- Born: 7 June 1928 New York City
- Died: 1993 (aged 64–65)
- Occupation: Alternative health writer

= Carlson Wade =

American alternative health writer

Carlson Wade (7 June 1928 – 1993) was an American alternative health writer who authored many books promoting detoxification, fasting, juicing, megavitamin therapy, natural foods and raw food dieting. He developed a fad diet known as the Enzyme-Catalyst Diet.

==Biography==

Wade was born on 7 June 1928 in New York City. He was the son of Arthur Wade and Lena Franks. He worked as a literary agent in New York from 1949 and was a member of the American Medical Writers Association.

Wade first became known for his books on sexual topics such as fetishism, homosexuality, sadomasochism and transvestism. His The Trouble Sex, published in 1961 offered behavioral clues how the American public could "detect" a lesbian. His work was classified as "pulp sexology", for example his book Sexual Deviations of the American Female (1965) gave anthropological generalisations about lesbian subcultures.

Wade's books on dieting and health were criticized by medical experts as quackery. His The New Enzyme-Catalyst Diet (1976), recommended with each meal to add raw fruit and vegetables such as bananas, celery, nuts and wheat germ.

The diet forbid the consumption of fried, processed or sugar foods. Wade argued that raw fruits and vegetables "are prime sources of enzymes which then are used by your billions of body cells to alert the mitochondria to perform internal combustion; this action helps to melt the accumulated fat in your cells, and wash them right out of your body." This idea is not supported by scientific evidence.
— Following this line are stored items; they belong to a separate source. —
-- ==== Sys2Proof/Machine/Memory.lean ====
section
/-! DEFINITION. The memory path: the race detector (R150 to R152), reading and writing elements with their sector bounds
(R118 to R122), atomics at their engine (R91, R92, R154 to R157, R234 to R236), stores that wait for their homes and loads that
wait for their data (R142 to R148, log entries 7 and 8). -/

namespace Sys2Proof.Machine

/-! ### The race detector -/

def scopeRank : Scope → Nat
  | .team => 0 | .die => 1 | .dev => 2 | .sys => 3

/-- Who accesses: launch, team, group, handle, interval (R150). -/
structure Writer where
  launch : Nat
  team : Nat
  gid : Nat
  handle : Nat
  interval : Word
  deriving DecidableEq, Repr

def Group.handle (g : Group) : Nat := mkHandle g.core g.sched g.place
def Group.writer (g : Group) : Writer := ⟨g.launch, g.team, g.gid, g.handle, g.ctl.interval⟩

/-- Every lane of the group is DONE and no result is outstanding: the group has retired (R40, R43). -/
def Group.retired (g : Group) : Bool := g.lanes.all (fun x => decide (x.st = .done)) && decide (g.outst = [])
/-- Whether a checked access meets a race (R151). `atm` is the scope of the access when it is an ordered atomic. A writer that
has retired, or is no longer resident, has published at system scope (R150). -/
def raceTest (s : State) (pa : Nat) (w : Writer) (isAtomic : Bool) : Bool :=
  match Tb.get? s.mem.race (sectorOf pa) with
  | none => false
  | some r =>
    if r.launch = w.launch ∧ r.team = w.team ∧ r.gid = w.gid then false
    else
      let wg := s.work.groups.find? (fun e =>
        decide (e.2.launch = r.launch) && decide (e.2.team = r.team) && decide (e.2.gid = r.gid))
      let core := match wg with | some e => e.2.core | none => r.handle / 256
      let t := if r.launch = w.launch ∧ r.team = w.team then 0 else if dieOf core = dieOf (w.handle / 256) then 1 else 2
      let pub := match r.scope with | some sc => decide (t ≤ scopeRank sc) | none => false
      let pub2 := match wg with
        | some e => e.2.retired || decide (r.interval.toNat < (e.2.ctl.pubs.getD t 0).toNat)
        | none => true
      let atm := isAtomic && r.isAtomic && (match r.atomic with | some sc => decide (t ≤ scopeRank sc) | none => false)
      !(pub || pub2 || atm)

/-- Record a write (R151): `sc` is its release scope, `asc` its scope as an atomic. The rules give the detector's storage no size: it
keeps every record (R153; DESIGN CHOICE, log entry 42). -/
def raceNote (m : MemSt) (pa : Nat) (w : Writer) (sc : Option Scope) (isAtomic : Bool) (asc : Option Scope) : MemSt :=
  { m with race := Tb.put m.race (sectorOf pa) ⟨w.launch, w.team, w.gid, w.handle, w.interval, sc, asc, isAtomic⟩ }

/-- Race log record (R152, Table 14-7). -/
def raceRecord (s : State) (x : Ctx) (wr : Bool) (va : Nat) (pa : Nat) (w : Writer) : State :=
  match Tb.get? s.mem.race (sectorOf pa) with
  | none => s
  | some r =>
    postRec s x.core (mkRec 2 6 wr x.pc (va / 32 * 32)
      (w.handle * 2 ^ 48 + r.handle * 2 ^ 32 + r.interval.toNat)
      (x.tag * 2 ^ 48 + (match r.scope with | some sc => scopeRank sc | none => 4)))

/-- A release by a group at a scope (R150). -/
def Group.publish (g : Group) (sc : Scope) : Group :=
  let n := g.ctl.interval + 1
  { g with ctl := { g.ctl with
      interval := n,
      pubs := (List.range 4).map (fun u => if u ≤ scopeRank sc then n else g.ctl.pubs.getD u 0) } }

/-! ### Elements in memory -/

/-- The page keeps bounds: BND set, outside host and CXL memory (R118). -/
def keepsBnd (pa : Nat) (attr : BitVec 16) : Bool :=
  pteBnd attr.toNat && (match bndHome pa with | .none => false | _ => true)

/-- An element as a load returns it (the last rows of Table 8-3): a token, or value and bound. -/
def readElem (m : MemSt) (pa va n : Nat) (bnd : Bool) : Opd :=
  match m.err pa with
  | some c => ⟨0, ebPoison, some (vaTok c va)⟩
  | none =>
    let e := if bnd then m.bound pa else 0
    if e = ebPoison then ⟨0, ebPoison, some (BitVec.ofNat 32 (m.num (pa / 32 * 32) 4))⟩
    else ⟨m.num pa n, e, none⟩

/-- The register words of an element of n bytes. -/
def elemCells (n : Nat) (o : Opd) : List VCell :=
  (List.range (if n ≤ 4 then 1 else n / 4)).map (fun i =>
    match o.tok with
    | some t => VCell.tok t
    | none => ⟨BitVec.ofNat 32 (o.v / 2 ^ (32 * i)), o.eb⟩)

def widthBytes : Width → Nat
  | .b => 1 | .h => 2 | .w => 4 | .d => 8 | .q => 16

/-- Fill a sector with a token (R120). -/
def MemSt.poisonSector (m : MemSt) (pa : Nat) (t : Word) : MemSt :=
  (m.setBytes pa ((List.range 8).flatMap (fun _ => toBytes 4 t.toNat))).setBound pa ebPoison

/-- One sector of a store (R119 to R121). What becomes of a store to a peer device that cannot be reached the spec does not say: it is lost
(DESIGN CHOICE, log entry 8). -/
def applySector (m : MemSt) (w : SectorW) : MemSt :=
  if m.peerDown.contains (w.pa / 32) then m
  else
    let full := decide (32 ≤ w.bytes.length)
    let put := fun (m : MemSt) => w.bytes.foldl (fun m b => m.setByte (w.pa + b.1) b.2) m
    if !w.bnd then put m
    else
      let old := m.bound w.pa
      if old = ebPoison ∧ !full then m
      else
        match w.token with
        | some t => m.poisonSector w.pa t
        | none => (put m).setBound w.pa (if full then w.maxEb else ebMax old w.maxEb)

/-! ### Atomics at their engine -/

/-- xa128_add (R91) on the 32 bytes of a cell. -/
def xa128Add (m : MemSt) (pa : Nat) (isInt : Bool) (x : VCell) : MemSt :=
  let val := signed 128 (m.num pa 16)
  let stat := m.num (pa + 16) 4 % 8
  let bnd := ebRead (BitVec.ofNat 16 (m.num (pa + 20) 2))
  let out := fun (v : Int) (st : Nat) (b : EB) =>
    m.setBytes pa (toBytes 16 (wrap 128 v) ++ toBytes 4 st ++ toBytes 2 b.toNat ++ toBytes 10 0)
  let special := !isInt && (isNaN .f32 x.data.toNat || isInf .f32 x.data.toNat)
  if special then out val (stat ||| 4) ebInf
  else
    let ex := fpDecode .f32 x.data.toNat
    let e := ex.e + 64
    let mag := if 0 ≤ e then ex.n <<< e.toNat else ex.n >>> (-e).toNat
    let cut := !isInt && decide (e < 0) && decide (ex.n % 2 ^ (-e).toNat ≠ 0)
    let n : Int := if isInt then signed 32 x.data.toNat * (2 : Int) ^ 64 else if ex.neg then -(mag : Int) else mag
    let t := val + n
    let ov := decide (t < -(2 : Int) ^ 127) || decide ((2 : Int) ^ 127 - 1 < t)
    let st := stat ||| (if cut then 2 else 0) ||| b2n ov
    out t st (ebAdd bnd (ebAdd x.eb (if cut then ebUp2 (-64) else 0)))

/-- AXRD of a cell (R92). -/
def xa128Read (m : MemSt) (pa : Nat) : VCell :=
  let val := signed 128 (m.num pa 16)
  let stat := m.num (pa + 16) 4
  let bnd := ebRead (BitVec.ofNat 16 (m.num (pa + 20) 2))
  if stat.testBit 2 then ⟨BitVec.ofNat 32 (Fmt.nan .f32), ebInf⟩
  else
    let r := fpRound .f32 .rn false (decide (val < 0)) val.natAbs 1 (-64)
    ⟨BitVec.ofNat 32 r.bits, if stat.testBit 0 then ebInf else ebAdd bnd (rhoFull .f32 r.bits r.nx)⟩

/-- FP32 sum with FULL, its bound included (R203, Add of Table 4-2): for AFADD, VRED.fadd and FADD. -/
def fp32Sum (a b : Nat) : FpOut :=
  if isNaN .f32 a || isNaN .f32 b then .exact (Fmt.nan .f32)
  else if isInf .f32 a && isInf .f32 b then
    (if fSign .f32 a = fSign .f32 b then .exact a else .flagged (Fmt.nan .f32) flNV)
  else if isInf .f32 a then .exact a
  else if isInf .f32 b then .exact b
  else (fpRoundEx .f32 .rn ((fpDecode .f32 a).add (fpDecode .f32 b))).out
/-- A value that R99 takes as unbounded: NaN or infinite. -/
def fSpecial (f : Fmt) (x : Nat) : Bool := isNaN f x || isInf f x
def ebSrc (f : Fmt) (x : Nat) (e : EB) : EB := if fSpecial f x then ebInf else e
/-- R99, rules 2 to 4, for a floating result. -/
def ebRes (f : Fmt) (r : FpOut) (e : EB) : EB := if fSpecial f r.bits || r.ovf then ebInf else e
def fp32SumEb (a b : Nat) (ea eb : EB) : EB :=
  let r := fp32Sum a b
  ebRes .f32 r (ebAdd (ebAdd (ebSrc .f32 a ea) (ebSrc .f32 b eb)) (rhoFull .f32 r.bits r.nx))

/-- The new element of an atomic and its bound (Table 8-5, R122); none when nothing is written. -/
def atomNew (i : Instr) (n old : Nat) (oe : EB) (x y : Opd) : Option (Nat × EB) :=
  let w := 8 * n
  let sg := fun z => signed w z
  let bitw := if oe = 0 ∧ x.eb = 0 then (0 : EB) else ebInf
  match i with
  | .aadd .. =>
    let t := sg old + sg x.v
    let ov := decide (t < -(2 : Int) ^ (w - 1)) || decide ((2 : Int) ^ (w - 1) - 1 < t)
    some ((old + x.v) % 2 ^ w, if ov then ebInf else ebAdd oe x.eb)
  | .amin .. => some (if sg x.v < sg old then x.v else old, ebMax oe x.eb)
  | .amax .. => some (if sg old < sg x.v then x.v else old, ebMax oe x.eb)
  | .aand .. => some (old &&& x.v, bitw)
  | .aor .. => some (old ||| x.v, bitw)
  | .axor .. => some (old ^^^ x.v, bitw)
  | .axch .. => some (x.v, x.eb)
  | .acas .. => if old = x.v then some (y.v, y.eb) else none
  | .afadd .. => some ((fp32Sum old x.v).bits, fp32SumEb old x.v oe x.eb)
  | _ => none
Dieticians noted that the statement is false because enzymes in foods are digested to amino acids and once absorbed play no enzymatic role.

Nutritionist Judith S. Stern commented that Wade's The New Enzyme-Catalyst Diet is filled with scientific misstatements such as "the most vital digestive enzyme is hydrochloric acid" and concluded that it is a "classroom example of a fad diet."

Wade's book Health Food Recipes for Gourmet Cooking, was criticized by Choice Reviews as "unintelligible jargon at best".